Still, if any single empire of Kumar’s set of five is judged to have enduringly ‘shaped’ the
modern world, it would be either the British or Spanish one in the Americas. The first shaped the
United States and Canada; the second, the vast Hispanic lands south of US border. But Kumar
devotes a single chapter to the Spanish and Austrian Habsburgs together. In the last part, he
slides solely into a discussion of Austria as centred on Vienna. Contrary to his announced
agenda, thinkers cited here are scarcely ever the imperial elites or policymakers: they are largely
later historians, novelists like Robert Musil and figures such as Karl Renner, who had something
positive to say about the Austro-Hungarian empire. This chapter is followed by chapters on the
Russian-Soviet, British and French Empires. With these three at least, we may find an arguably
identifiable ‘ruling people’: the speakers of Russian, English and French respectively.
The book periodically returns to the concept of ‘imperial nationalism’ in a Hegelian mode. This
is something present where ‘a nation – not always consciously – gets its sense of itself and its
purpose in the world by becoming the vehicle of a principle that is larger than itself, typically in
an empire with a ‘‘world-historical’’ or universalist mission’ (287). With the French and British
empires, we do get some presentation of elite views of their empire and its future – the original
agenda of this book. Britain and modern British society are Kumar’s particular area of study, and
this chapter is therefore the best documented in the book. Here he does cite major English
thinkers of the imperial period, including Edmund Burke, James Mill, Thomas Macaulay, John
Seeley and Winston Churchill. Kumar however bridles at Bernard Porter’s argument that the
empire concerned only a few upper-class men and the masses cared little for it. But he has no
real criticism of the very specific evidence that Porter put forward, beyond saying that
empiricism ‘can be a crude thing’ (322). He presents many caveats about how evidence should
be assessed, but little reference to or assessment of the evidence itself.

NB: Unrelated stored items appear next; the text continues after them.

/-- A mismatch failure of the standby side (R183): FAILED, and without re-admission once the count of the last 24 h
passes READMIT_MAX. -/
def State.mismatchFail (s : State) (x : Side) : State :=
  let fails := s.lastDay (s.side x).mismFails ++ [s.tm.mono]
  let s1 := s.failSide x Ev.STANDBY_LOST
  let s2 := { s1 with keep := { s1.keep with lastMismatch := none } }
  let out := decide (s.fld Reg.KEEP_CFG Fld.KEEP_CFG_READMIT_MAX + 1 ≤ fails.length)
  let s3 := s2.setSide x { s2.side x with mismFails := fails, noReadmit := out }
  if out then (s3.setF Reg.KEEP_STAT Fld.KEEP_STAT_SUSPECT 1).post Ev.REDUNDANCY_SUSPECT x.code else s3

/-- A digest mismatch with a side, counted and posted (R183). -/
def State.mismatch (s : State) (x : Side) : State :=
  (s.bump Reg.KEEP_MISS Fld.KEEP_MISS_MISMATCHES).post Ev.DIGEST_MISMATCH x.code

/-- A digest mismatch with the standby side (R183). -/
def State.digestMismatch (s : State) (x : Side) : State :=
  let s1 := s.mismatch x
  let near := match s.keep.lastMismatch with
    | some t => decide (s.since t ≤ Config.sec (s.fld Reg.KEEP_CFG Fld.KEEP_CFG_MISMATCH_WIN))
    | none => false
  if near then s1.mismatchFail x
  else { s1 with keep := { s1.keep with lastMismatch := some s1.tm.mono } }

/-- The digests of the two Beacons disagree (R183): OUT_DIGEST differs, or the standby side reports DIGEST_EQ 0 while it
took a copy; neither carries a fail-over cause. -/
def beaconsDiffer (act stb : List Byte) : Bool :=
  let h := beaconHealth stb
  !failCause (beaconHealth act) && !failCause h
  && (beaconOut act != beaconOut stb || (!h.testBit 7 && !h.testBit 6))

/-- Two accepted Beacons with equal OUT_DIGEST confirm their cycle (R312). -/
def State.confirmCycle (s : State) (act stb : Option (List Byte)) : State :=
  match act, stb with
  | some p, some q =>
    if beaconOut p == beaconOut q then { s with keep := { s.keep with lastAgreed := beaconCycle p } } else s
  | _, _ => s

/-- The digest check of a deadline on the side that is not active; a side in SHADOW that has run all of the cycle restarts its BULK
(R159, R183). -/
def State.checkDigests (s : State) (x : Side) (act stb : Option (List Byte)) : State :=
  match act, stb with
  | some p, some q =>
    if beaconsDiffer p q then
      match (s.side x).state with
      | .standby => s.digestMismatch x
      | .shadow => if (s.ended x).whole then (s.mismatch x).shadowRestart x else s
      | _ => s
    else s
  | _, _ => s

/-- The verdict on a side's Beacon; a side that sent none because it ran no cycle is not judged. -/
def State.verdict (s : State) (x : Side) (b : Option (List Byte)) : Option Nat :=
  if (s.beacon x).isNone then none else s.beaconCause x b

/-- The Guard die judges both Beacons, the side that is not active first (R163, R172, R183); both accepted, with a fail-over cause or without,
confirm their cycle (R312). -/
def State.judgeBeacons (s : State) (a b : Option (List Byte)) : State :=
  let x : Side := if s.isActive .b then .b else .a
  let y := x.other
  let bx := match x with | .a => a | .b => b
  let by' := match x with | .a => b | .b => a
  let s1 := (s.showBeacon .a a).showBeacon .b b
  let s2 := if (s.beaconBad x bx).isNone && (s.beaconBad y by').isNone then s1.confirmCycle bx by' else s1
  let s3 := match s.verdict y by' with
    | some c => s2.sideFault y c
    | none => s2
  match s.isActive x, s.verdict x bx with
  | true, some c => s3.loseActive x c
  | true, none => if (s.beaconCause y by').isNone then s3.checkDigests y bx by' else s3
  | false, some c => s3.sideFault x c
  | false, none => s3

/-- The Beacon deadline stands: 1.0 µs after the boundary, to the FCLK period, once for each boundary (R160). -/
def State.deadlineDue (s : State) : Bool :=
  let t := s.since s.tm.cycleStart
  !s.keep.judged && decide (Config.usec 1 ≤ t) && decide (t < Config.usec 1 + Config.fclk)

/-- BEACON_DEADLINE (R163, R172, R183). -/
def execBeaconDeadline (dt : Nat) (a b : BeaconIn) (s : State) : Out :=
  let s1 := s.tick dt
  if s1.deadlineDue && s1.guardActs then
    .next ({ s1 with keep := { s1.keep with judged := true } }.judgeBeacons (s1.arrived .a a) (s1.arrived .b b))
  else .next s1

/-- A side sets a fail-over cause of HEALTH, and with it asserts its fault line (R162, R164). -/
def State.faultFlag (s : State) (x : Side) (bit : Nat) : State :=
  let s1 := s.setSide x { s.side x with flags := withBit (s.side x).flags bit true }
  if s1.guardActs then s1.sideFault x 1 else s1

/-- The bit of HEALTH that a cause of R162 has; none for a reset. -/
def FaultWhy.bit : FaultWhy → Option Nat
  | .memEcc => some 0
  | .residue => some 1
  | .parity => some 2
  | .rail => some 3
  | .temp => some 4
  | .reset _ => none

/-- FAULT_LINE_ASSERTED (R164, R172): a side sets a flag, or is reset, with the code that PWR_SIDE_RST records; the Guard die acts on the
fault line at once. -/
def execFaultLineAsserted (dt : Nat) (side : Side) (why : FaultWhy) (s : State) : Out :=
  let s1 := s.tick dt
  match why with
  | .reset code =>
    if !s1.guardActs then .next s1 else .next ((s1.sideReset side (code % 16)).sideFault side 2)
  | _ => .next (s1.faultFlag side (why.bit.getD 0))

/-! ### Keeper link (R165 to R170) -/

/-- KEEPER_LANE_FAULT (R168): more than 16 errors in 1 ms; the lane is replaced at the next boundary. -/
def execKeeperLaneFault (dt : Nat) (back : Bool) (lane errors : Nat) (s : State) : Out :=
  let s1 := s.tick dt
  let l := lane % 9 + 9 * flag back
  if 16 < errors ∧ s1.bit Reg.KEEP_LANES l ∧ !s1.keep.laneDue.contains l then
    .next ({ s1 with keep := { s1.keep with laneDue := s1.keep.laneDue ++ [l] } }.post Ev.KEEP_LANE (lane % 9))
  else .next s1

/-- A spare lane is in use (KEEP_STAT.SPARE_USED): the spare of a direction is in service and one of its data lanes is not. -/
def State.spareUsed (s : State) : Bool :=
  [0, 9].any fun d => s.bit Reg.KEEP_LANES (d + 8) && (List.range 8).any fun i => !s.bit Reg.KEEP_LANES (d + i)

/-- At the boundary the lanes due leave service; the spare stands in (R168). -/
def State.replaceLanes (s : State) : State :=
  let s1 := s.keep.laneDue.foldl (fun st l => st.setBit Reg.KEEP_LANES l false) s
  { s1 with keep := { s1.keep with laneDue := [] } }.setF Reg.KEEP_STAT Fld.KEEP_STAT_SPARE_USED (flag s1.spareUsed)

/-- What the forward lanes in service carry in a base cycle, in bytes: eight at most carry data, 16 bytes per 10 ns each (R168). -/
def State.laneBytes (s : State) : Nat :=
  min 8 ((List.range 9).filter fun i => s.bit Reg.KEEP_LANES i).length * 16 * tcNs (s.fld Reg.TIME_CYCLE Fld.TIME_CYCLE_TC_CODE) / 10

/-- The copy keeps the budget of R165 and fits the forward lanes in service (R168). -/
def State.copyFits (s : State) (bytes : Nat) : Bool :=
  decide (bytes ≤ copyBudget (tcNs (s.fld Reg.TIME_CYCLE Fld.TIME_CYCLE_TC_CODE))) && decide (bytes ≤ s.laneBytes)

/-- A copy miss of a side (R166, R167): it goes on from its own result. The Guard die changes no side's state under GUARD_FAULT (R47). -/
def State.copyMiss (s : State) (x : Side) : State :=
  let r := s.side x
  let s1 := s.bump Reg.KEEP_MISS Fld.KEEP_MISS_COPY_MISSES
  let s3 := s1.setSide x { r with keepRx := true, digestEq := false, misses := r.misses + 1, clean := 0 }
  if !s3.guardActs then s3 else
  match r.state with
  | .shadow => s3.shadowRestart x
  | .standby => if s.fld Reg.KEEP_CFG Fld.KEEP_CFG_MISS_LIMIT ≤ r.misses + 1 then s3.failSide x Ev.STANDBY_LOST else s3
  | _ => s3

/-- The service checkpoint that goes with the copy, at most once per 100 ms (R169). -/
def State.checkpointTaken (s : State) : State :=
  let h := s.host
  let due := match h.checkpoint.at' with
    | some t => decide (Config.msec 100 ≤ s.since t)
    | none => true
  if due then { s with host := { h with checkpoint := ⟨some s.tm.mono, h.csmsFails, h.csmsUrl, h.csmsQueue, h.csmsSent⟩ } } else s

/-- The rotating pointers of the loop array and the edge engine are copied: those of port 0 (R41). -/
def State.pointersCopy (s : State) (y x : Side) : State :=
  let port0 := fun (e : Nat × Nat) => e.1 / 4 % 2 == 0
  let p := s.ports x
  s.setPorts x { p with pointer :=
    ((s.ports y).pointer.filter port0).foldl (fun m e => SMap.insert m e.1 e.2) (p.pointer.filter fun e => !port0 e) }

/-- A copy taken at the boundary (R24, R166): the side's state is the active side's: tiles, carriers, rotating pointers, epochs, contexts,
register writes, service checkpoint (R152, R169). -/
def State.copyTaken (s : State) (x : Side) : State :=
  let r := s.side x
  let s1 := s.setSide x { r with
    keepRx := false, digestEq := (s.ended x).ctrl == (s.ended x.other).ctrl, misses := 0, clean := r.clean + 1 }
  let s0 := (((s1.tilesCopy x.other x).edgeCopy x.other x).pointersCopy x.other x).checkpointTaken
  let s2 := { s0 with
    keep := { s0.keep with epochsHeld := s0.keep.epochs, baseHeld := s0.keep.epochBase, ctxHeld := s0.ctx }
    tm := { s0.tm with accepted := [] } }
  if r.state = .shadow then
    s2.setF Reg.KEEP_RESYNC Fld.KEEP_RESYNC_SHADOW_LEFT (256 - min 256 (r.clean + 1))
  else s2

/-- The active side's copy has completed within the cycle (R88, R165, R168): its seal arrives, and it fits the lanes that served. -/
def State.copyDone (s : State) (sw : Option CopySeal) : Bool :=
  match sw with
  | some c => s.copyFits c.bytes
  | none => false

/-- The seal of the active side's copy arrives with a copy that fits, good, and without a fail-over cause (R165, R166). -/
def State.sealGood (s : State) (sw : Option CopySeal) : Bool :=
  let x : Side := if s.isActive .b then .b else .a
  match sw with
  | some c => c.crcOk && !failCause (s.side x).flags && s.copyFits c.bytes
  | none => false

/-- The per-cycle copy at a boundary (R165, R166): taken by the side in SHADOW or STANDBY, or missed. Plain writes of the cycle are lost with
the active side only while a STANDBY side lacks them (R731). -/
def State.keeperCopy (s : State) (sw : Option CopySeal) : State :=
  if !s.hasActive then s
  else
    let y : Side := if s.isActive .a then .b else .a
    let s1 := match sw with
      | some c => (s.setF Reg.KEEP_COPY Fld.KEEP_COPY_LAST (min ((c.bytes + 15) / 16) 65535)).peak Reg.KEEP_COPY
          Fld.KEEP_COPY_MAX ((c.bytes + 15) / 16)
      | none => s
    let st := (s1.side y).state
    let s2 := if st = .shadow ∨ st = .standby then (if s1.sealGood sw then s1.copyTaken y else s1.copyMiss y) else s1
    if (s2.side y).state = .standby then s2 else { s2 with tm := { s2.tm with accepted := [] } }

/-! ### The bulk transfer (R187) -/

/-- The bytes of the first pass: every SRAM bank, the control areas of DRAM, the tuning store of the running slot. -/
def State.bulkTotal (s : State) : Nat := 48 * 0x80000 + s.ctrlMb * 0x100000 + 0x100000

/-- A bulk transfer with some more bytes sent: the first pass, then the pages written since they were sent. -/
def BulkXfer.move (b : BulkXfer) (total n : Nat) : BulkXfer :=
  let first := min n (total - b.sent)
  let rest := if b.again.isEmpty then 0 else b.part + (n - first)
  ⟨b.sent + first, b.again.drop (rest / 0x1000), rest % 0x1000⟩

/-- The bulk transfer of the ended cycle: at most 512 MB/s, in what the copy leaves unused of the link (R170, R187). -/
def State.bulkMoves (s : State) (inp : BoundaryIn) : State :=
  if (s.side .a).state ≠ .bulk ∧ (s.side .b).state ≠ .bulk then s
  else
    let copied := match inp.sealWord with
      | some c => c.bytes
      | none => 0
    let n := min (min inp.bulkBytes (512 * tcNs (s.fld Reg.TIME_CYCLE Fld.TIME_CYCLE_TC_CODE) / 1000)) (s.laneBytes - copied)
    { s with keep := { s.keep with bulk := s.keep.bulk.move s.bulkTotal n } }

/-- The pages still to send fit one cycle's copy budget (R187). -/
def State.bulkDone (s : State) : Bool :=
  decide (s.bulkTotal ≤ s.keep.bulk.sent)
  && decide (0x1000 * s.keep.bulk.again.length ≤ copyBudget (tcNs (s.fld Reg.TIME_CYCLE Fld.TIME_CYCLE_TC_CODE)))

/-- The resynchronisation's progress as shown in KEEP_RESYNC, and the link's training, at a boundary. -/
def State.resyncShow (s : State) (trained : Bool) : State :=
  let up := fun (x : Side) => (s.side x).state != .off && (s.side x).state != .failed
  let s1 := { s with keep := { s.keep with linkTrained := s.keep.linkTrained || (trained && up .a && up .b) } }
  [Side.a, Side.b].foldl (fun st x =>
    if (st.side x).state == .bulk then
      (st.setF Reg.KEEP_RESYNC Fld.KEEP_RESYNC_PROGRESS (min (100 * st.keep.bulk.sent / st.bulkTotal) 100)).setF Reg.KEEP_RESYNC
        Fld.KEEP_RESYNC_BULK_MS (min (st.since (st.side x).since / Config.msec 1) 4095)
    else st) s1

/-- What passes between the sides and to the Guard die at a boundary: the copy and the bulk transfer of the ended cycle end, lanes are
replaced, the Beacons leave (R160, R165 to R168, R187). -/
def State.keepBoundary (s : State) (inp : BoundaryIn) : State :=
  ((((s.keeperCopy inp.sealWord).bulkMoves inp).replaceLanes).resyncShow inp.linkTrained).sendBeacons inp (s.copyDone inp.sealWord)

/-! ### The end of an activation (R120, R124) -/

/-- The structure that a side builds from the image in a slot has the digest of the header (R120). -/
def State.structureAgrees (s : State) (n : Nat) (x : Side) : Bool :=
  let g := fun i => s.byte (slotKey s.serving n i)
  Config.structDigest x.code (imgBytes g 0 (imgLen g)) == imgBytes g 0x40 48

/-- At an activation that loads a slot, a side whose structure digest differs from the header's is held out of service as a
failed side; a side in BOOT is judged when its boot ends (R120, R159). -/
def State.holdDiffering (s : State) (n : Nat) : State :=
  [Side.a, Side.b].foldl (fun st x =>
    if st.structureAgrees n x || (st.side x).state == .off || (st.side x).state == .boot || (st.side x).state == .failed then st
    else if st.isActive x then st.loseActive x 8
    else st.failSide x Ev.SIDE_FAILED) s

Successive French ventures at empire building and the concept of a French civilizing mission
are considered in Chapter Seven. Napoleon I is presented as the man who converted the French
imperial idea from royalism and Catholicism to “republicanism and secularism.” (p.398).
Napoleon I had himself crowned Emperor by the Pope. He installed his relatives and generals as
kings and dukes across Europe. How this can be deemed either republican or secular is hard to
conceive. What Napoleon did do was leave France with a hankering for military glory that
typically led to disaster, from Sedan in 1870 (against the Germans) to Dienbienphu in 1954
(against the Vietnamese). As Kumar correctly observes that the French political classes pursued
empire as a source of prestige, and not wealth.
Much of the book reads like a digest of notes from select secondary sources rather than an
argument. The notes are often tendentiously written. For example, on page 309, Kumar claims
that in former Soviet lands, the majority of the population (and not just ethnic Russians) trust the
Russian government more than their own and want to be absorbed in the Russian Federation.
This large generalisation is based on one-time opinion polls solely in South Ossetia, Transnistria
and Abkhazia. But in France (as in Britain) if he does not like the findings, he declares that polls
‘mislead’ and show ‘wildly fluctuating attitudes’ (458).
Much of the book reads like a digest of notes from select secondary sources rather than a
sustained argument. Apart from ‘cherry-picking’ evidence, the book also never develops a
consistent response to specific critics (Edward Said or the aforementioned Porter, for example).
The comparative and analytic frame found in works as diverse as Niall Ferguson and Pagden is
lacking as well. The Epilogue offers an unconscious acknowledgment that the book has not been
a good vehicle for its own ‘world-historical mission’. An Epilogue is where one would expect to
find the distilled evidence for how these five empires shaped the world: it ends weakly with a
plea for the continued study of empires.